**Task instructions:**
From the data below, retype exactly the lines starting with the one that contains "theorem test_decode_sub : decode" and ending with the one that contains "theorem test_decode_mul : decode", both included.

Dataset entries:
--- START ---
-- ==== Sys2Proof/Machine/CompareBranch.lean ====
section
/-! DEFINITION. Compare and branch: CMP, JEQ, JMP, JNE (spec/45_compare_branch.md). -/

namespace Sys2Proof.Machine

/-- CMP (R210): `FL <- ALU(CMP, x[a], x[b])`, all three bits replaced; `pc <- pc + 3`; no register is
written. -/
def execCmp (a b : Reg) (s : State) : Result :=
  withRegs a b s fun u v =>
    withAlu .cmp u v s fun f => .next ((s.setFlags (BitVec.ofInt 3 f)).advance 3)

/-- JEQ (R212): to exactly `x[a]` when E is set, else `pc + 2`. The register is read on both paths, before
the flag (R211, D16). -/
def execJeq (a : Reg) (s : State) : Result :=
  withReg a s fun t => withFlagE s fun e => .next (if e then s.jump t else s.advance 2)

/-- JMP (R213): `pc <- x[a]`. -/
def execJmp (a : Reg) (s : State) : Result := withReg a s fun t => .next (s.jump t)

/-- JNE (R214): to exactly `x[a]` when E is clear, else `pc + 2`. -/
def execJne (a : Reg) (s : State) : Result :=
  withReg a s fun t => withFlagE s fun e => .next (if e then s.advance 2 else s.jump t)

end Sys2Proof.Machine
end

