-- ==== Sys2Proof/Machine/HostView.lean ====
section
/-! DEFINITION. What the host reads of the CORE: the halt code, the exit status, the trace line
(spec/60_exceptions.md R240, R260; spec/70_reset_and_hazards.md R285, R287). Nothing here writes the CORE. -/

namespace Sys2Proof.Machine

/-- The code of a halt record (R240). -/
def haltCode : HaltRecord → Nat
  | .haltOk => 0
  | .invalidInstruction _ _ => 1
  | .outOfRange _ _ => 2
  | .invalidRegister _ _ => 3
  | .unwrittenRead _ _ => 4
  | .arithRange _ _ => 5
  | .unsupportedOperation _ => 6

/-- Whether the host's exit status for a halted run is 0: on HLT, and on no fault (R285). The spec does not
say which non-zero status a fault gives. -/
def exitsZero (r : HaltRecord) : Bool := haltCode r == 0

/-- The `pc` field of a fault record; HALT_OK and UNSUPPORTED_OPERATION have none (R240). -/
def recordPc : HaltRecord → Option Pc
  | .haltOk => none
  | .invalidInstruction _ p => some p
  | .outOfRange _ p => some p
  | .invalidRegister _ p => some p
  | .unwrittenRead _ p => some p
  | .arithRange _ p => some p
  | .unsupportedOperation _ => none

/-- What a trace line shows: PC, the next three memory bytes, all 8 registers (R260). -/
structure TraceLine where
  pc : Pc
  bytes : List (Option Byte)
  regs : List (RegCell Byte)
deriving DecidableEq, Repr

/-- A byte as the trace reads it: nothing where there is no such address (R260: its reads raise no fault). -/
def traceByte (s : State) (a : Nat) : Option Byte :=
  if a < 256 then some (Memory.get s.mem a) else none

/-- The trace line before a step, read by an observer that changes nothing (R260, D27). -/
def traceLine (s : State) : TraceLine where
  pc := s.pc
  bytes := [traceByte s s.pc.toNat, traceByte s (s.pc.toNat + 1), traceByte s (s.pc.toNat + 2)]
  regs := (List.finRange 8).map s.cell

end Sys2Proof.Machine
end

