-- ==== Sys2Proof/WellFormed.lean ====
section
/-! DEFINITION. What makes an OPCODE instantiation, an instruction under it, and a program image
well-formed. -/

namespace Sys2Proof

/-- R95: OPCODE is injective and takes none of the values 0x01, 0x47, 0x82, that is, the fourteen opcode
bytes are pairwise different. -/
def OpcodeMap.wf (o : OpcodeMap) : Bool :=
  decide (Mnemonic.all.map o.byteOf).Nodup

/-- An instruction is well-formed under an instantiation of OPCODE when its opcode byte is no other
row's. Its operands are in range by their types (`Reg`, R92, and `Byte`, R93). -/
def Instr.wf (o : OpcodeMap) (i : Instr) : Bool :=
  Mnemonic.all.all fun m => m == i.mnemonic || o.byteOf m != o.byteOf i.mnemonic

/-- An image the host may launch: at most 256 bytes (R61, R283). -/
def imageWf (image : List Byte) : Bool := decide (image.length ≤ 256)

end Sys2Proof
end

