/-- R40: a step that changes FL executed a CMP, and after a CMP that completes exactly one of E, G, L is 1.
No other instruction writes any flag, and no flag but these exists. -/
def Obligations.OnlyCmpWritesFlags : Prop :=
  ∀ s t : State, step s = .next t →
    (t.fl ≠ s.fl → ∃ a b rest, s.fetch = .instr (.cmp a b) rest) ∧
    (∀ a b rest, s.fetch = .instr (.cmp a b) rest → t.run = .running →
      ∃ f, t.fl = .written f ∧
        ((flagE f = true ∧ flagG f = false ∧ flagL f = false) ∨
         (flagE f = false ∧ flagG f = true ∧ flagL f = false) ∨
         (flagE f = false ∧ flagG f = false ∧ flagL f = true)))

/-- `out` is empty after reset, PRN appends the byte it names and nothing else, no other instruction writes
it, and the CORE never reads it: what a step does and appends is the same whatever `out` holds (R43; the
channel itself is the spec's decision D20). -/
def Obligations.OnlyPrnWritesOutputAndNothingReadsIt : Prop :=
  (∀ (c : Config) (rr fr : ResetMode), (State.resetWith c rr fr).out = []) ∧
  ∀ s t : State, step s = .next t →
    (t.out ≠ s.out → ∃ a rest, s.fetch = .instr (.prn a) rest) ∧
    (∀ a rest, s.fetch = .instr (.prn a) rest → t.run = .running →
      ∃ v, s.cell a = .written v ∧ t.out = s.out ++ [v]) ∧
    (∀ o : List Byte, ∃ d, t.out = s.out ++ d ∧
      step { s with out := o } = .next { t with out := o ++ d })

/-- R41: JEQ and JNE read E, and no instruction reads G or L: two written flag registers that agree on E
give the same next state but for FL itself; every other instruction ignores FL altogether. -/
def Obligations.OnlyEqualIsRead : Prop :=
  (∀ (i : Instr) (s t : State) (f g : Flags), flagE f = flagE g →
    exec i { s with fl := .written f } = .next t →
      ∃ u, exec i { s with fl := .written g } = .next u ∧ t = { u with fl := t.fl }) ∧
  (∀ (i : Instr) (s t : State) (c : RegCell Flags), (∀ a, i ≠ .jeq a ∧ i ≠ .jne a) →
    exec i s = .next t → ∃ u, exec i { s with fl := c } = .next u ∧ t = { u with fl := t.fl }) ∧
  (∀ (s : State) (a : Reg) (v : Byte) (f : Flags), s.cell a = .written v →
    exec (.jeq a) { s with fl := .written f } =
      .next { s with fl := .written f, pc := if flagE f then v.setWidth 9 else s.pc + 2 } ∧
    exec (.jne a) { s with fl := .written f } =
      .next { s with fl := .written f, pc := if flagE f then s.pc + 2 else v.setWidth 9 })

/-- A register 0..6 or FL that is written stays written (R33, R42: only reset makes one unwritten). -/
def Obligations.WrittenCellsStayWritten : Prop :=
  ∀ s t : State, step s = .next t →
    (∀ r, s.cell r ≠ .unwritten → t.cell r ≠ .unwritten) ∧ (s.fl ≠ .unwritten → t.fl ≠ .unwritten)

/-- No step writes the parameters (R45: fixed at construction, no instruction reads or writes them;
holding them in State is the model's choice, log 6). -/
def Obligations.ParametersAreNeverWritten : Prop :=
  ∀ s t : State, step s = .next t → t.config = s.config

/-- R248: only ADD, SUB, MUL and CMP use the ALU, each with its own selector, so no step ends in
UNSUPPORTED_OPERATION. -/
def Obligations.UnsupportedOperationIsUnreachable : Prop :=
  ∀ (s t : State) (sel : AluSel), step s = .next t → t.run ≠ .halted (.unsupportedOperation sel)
--- END ---
--- START ---
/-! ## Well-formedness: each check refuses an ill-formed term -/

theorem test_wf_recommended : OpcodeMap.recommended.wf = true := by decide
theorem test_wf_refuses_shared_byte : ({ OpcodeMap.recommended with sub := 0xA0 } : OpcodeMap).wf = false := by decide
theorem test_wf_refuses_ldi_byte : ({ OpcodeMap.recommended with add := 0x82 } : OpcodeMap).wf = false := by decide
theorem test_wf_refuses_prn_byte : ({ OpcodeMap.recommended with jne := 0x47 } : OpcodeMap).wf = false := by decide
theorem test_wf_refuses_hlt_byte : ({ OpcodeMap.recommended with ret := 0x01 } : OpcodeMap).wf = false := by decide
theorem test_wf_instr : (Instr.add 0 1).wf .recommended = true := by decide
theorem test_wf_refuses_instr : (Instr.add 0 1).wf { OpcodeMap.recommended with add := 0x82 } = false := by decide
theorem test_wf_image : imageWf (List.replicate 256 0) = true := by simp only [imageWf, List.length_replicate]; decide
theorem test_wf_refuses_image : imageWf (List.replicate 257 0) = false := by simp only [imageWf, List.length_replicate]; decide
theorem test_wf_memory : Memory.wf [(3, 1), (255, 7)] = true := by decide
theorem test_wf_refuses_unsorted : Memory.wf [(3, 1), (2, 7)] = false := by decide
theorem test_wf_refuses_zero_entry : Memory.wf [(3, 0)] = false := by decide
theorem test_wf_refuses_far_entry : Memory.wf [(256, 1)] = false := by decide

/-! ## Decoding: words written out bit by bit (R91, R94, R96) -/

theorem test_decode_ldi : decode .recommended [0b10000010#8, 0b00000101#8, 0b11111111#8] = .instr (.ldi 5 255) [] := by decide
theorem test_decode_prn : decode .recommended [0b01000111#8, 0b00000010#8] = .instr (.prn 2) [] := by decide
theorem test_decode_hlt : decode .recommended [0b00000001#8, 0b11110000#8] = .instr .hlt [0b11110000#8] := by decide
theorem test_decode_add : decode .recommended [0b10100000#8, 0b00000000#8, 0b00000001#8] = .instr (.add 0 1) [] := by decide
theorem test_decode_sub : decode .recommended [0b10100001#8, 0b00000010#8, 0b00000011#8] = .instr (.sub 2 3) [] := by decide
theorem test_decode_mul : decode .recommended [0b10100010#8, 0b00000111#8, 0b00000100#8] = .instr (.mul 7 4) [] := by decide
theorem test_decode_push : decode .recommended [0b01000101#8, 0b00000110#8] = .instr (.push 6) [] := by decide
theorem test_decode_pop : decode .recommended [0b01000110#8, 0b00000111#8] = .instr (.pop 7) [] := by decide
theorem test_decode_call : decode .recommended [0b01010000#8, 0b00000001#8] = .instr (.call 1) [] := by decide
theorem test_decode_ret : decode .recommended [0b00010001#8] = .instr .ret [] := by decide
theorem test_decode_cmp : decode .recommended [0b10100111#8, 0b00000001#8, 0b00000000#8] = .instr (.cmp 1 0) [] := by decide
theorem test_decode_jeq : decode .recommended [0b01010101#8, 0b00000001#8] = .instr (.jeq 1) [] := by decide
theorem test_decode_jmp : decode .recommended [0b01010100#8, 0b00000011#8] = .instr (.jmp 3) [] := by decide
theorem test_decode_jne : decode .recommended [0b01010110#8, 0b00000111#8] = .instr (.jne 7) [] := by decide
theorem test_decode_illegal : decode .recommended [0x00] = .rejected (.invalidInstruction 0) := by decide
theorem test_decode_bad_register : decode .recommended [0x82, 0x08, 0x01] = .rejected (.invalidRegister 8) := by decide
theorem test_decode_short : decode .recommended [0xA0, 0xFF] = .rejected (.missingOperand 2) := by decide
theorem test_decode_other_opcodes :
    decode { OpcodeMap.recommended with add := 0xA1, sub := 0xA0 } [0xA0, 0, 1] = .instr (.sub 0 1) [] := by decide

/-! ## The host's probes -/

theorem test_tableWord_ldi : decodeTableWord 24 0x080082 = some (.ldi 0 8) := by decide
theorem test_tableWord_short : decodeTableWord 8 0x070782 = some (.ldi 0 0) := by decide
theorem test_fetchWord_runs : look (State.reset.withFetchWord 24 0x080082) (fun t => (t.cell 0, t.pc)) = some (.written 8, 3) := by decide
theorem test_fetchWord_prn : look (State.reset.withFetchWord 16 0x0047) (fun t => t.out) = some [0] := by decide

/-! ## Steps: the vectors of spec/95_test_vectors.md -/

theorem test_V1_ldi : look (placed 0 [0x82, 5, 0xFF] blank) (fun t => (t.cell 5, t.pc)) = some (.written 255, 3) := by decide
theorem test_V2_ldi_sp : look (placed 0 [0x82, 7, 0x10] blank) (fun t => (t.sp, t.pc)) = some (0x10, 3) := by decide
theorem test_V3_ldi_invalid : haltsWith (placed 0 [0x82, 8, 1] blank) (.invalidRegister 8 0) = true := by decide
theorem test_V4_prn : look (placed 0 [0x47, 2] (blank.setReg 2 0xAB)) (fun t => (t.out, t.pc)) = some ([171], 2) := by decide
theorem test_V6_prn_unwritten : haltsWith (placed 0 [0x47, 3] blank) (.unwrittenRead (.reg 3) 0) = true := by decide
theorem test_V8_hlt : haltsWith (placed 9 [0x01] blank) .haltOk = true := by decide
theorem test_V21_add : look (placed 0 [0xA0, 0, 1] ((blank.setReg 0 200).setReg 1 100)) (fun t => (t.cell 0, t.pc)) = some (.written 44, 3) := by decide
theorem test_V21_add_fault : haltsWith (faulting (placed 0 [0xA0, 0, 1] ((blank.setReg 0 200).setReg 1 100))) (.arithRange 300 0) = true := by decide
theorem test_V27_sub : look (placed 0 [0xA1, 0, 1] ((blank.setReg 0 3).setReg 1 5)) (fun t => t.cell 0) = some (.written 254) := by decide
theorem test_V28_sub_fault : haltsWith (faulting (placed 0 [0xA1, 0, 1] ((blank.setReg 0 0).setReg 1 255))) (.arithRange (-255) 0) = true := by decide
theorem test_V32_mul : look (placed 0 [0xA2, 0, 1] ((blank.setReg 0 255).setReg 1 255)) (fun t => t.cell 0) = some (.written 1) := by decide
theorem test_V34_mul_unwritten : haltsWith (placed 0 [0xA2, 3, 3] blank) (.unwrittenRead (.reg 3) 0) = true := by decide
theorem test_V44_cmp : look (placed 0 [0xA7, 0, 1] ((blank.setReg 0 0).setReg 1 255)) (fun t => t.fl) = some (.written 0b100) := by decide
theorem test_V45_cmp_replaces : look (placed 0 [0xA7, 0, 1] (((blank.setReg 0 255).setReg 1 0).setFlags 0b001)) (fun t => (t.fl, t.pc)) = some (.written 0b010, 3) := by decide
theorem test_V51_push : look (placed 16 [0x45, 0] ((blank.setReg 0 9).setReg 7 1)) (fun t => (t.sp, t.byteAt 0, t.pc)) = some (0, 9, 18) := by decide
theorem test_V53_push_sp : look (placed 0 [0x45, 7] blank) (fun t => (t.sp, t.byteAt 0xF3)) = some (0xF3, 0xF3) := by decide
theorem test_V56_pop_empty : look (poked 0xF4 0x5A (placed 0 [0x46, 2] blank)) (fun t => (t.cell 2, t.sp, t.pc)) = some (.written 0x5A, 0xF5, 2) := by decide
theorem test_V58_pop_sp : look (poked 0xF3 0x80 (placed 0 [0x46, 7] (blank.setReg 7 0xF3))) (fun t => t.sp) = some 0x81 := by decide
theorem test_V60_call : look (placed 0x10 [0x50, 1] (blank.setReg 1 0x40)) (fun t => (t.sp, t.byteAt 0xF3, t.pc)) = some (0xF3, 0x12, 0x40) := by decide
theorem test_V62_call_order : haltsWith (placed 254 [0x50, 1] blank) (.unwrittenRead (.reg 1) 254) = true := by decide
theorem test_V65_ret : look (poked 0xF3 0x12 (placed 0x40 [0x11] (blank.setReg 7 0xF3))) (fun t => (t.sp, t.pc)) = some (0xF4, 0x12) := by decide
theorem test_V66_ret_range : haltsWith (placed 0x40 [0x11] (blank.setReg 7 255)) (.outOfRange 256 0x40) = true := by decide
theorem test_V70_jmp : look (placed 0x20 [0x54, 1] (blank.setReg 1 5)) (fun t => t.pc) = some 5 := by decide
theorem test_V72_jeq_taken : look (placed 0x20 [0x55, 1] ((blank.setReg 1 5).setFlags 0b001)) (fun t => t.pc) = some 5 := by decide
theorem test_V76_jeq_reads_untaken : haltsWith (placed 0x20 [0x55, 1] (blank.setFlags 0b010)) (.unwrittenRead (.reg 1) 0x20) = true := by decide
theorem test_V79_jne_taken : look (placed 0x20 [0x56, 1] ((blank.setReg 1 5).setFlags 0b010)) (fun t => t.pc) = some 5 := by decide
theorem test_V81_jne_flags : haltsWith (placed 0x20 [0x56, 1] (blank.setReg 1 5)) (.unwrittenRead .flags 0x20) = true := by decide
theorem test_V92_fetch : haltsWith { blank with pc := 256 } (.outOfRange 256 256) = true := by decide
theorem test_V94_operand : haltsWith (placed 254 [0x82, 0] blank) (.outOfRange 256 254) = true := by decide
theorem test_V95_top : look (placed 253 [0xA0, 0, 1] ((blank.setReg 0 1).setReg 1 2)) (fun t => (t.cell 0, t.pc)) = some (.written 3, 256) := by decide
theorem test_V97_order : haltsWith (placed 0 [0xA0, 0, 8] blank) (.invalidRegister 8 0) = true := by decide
--- END ---
**Output of the exercise:**
theorem test_decode_sub : decode .recommended [0b10100001#8, 0b00000010#8, 0b00000011#8] = .instr (.sub 2 3) [] := by decide
theorem test_decode_mul : decode .recommended [0b10100010#8, 0b00000111#8, 0b00000100#8] = .instr (.mul 7 4) [] := by decide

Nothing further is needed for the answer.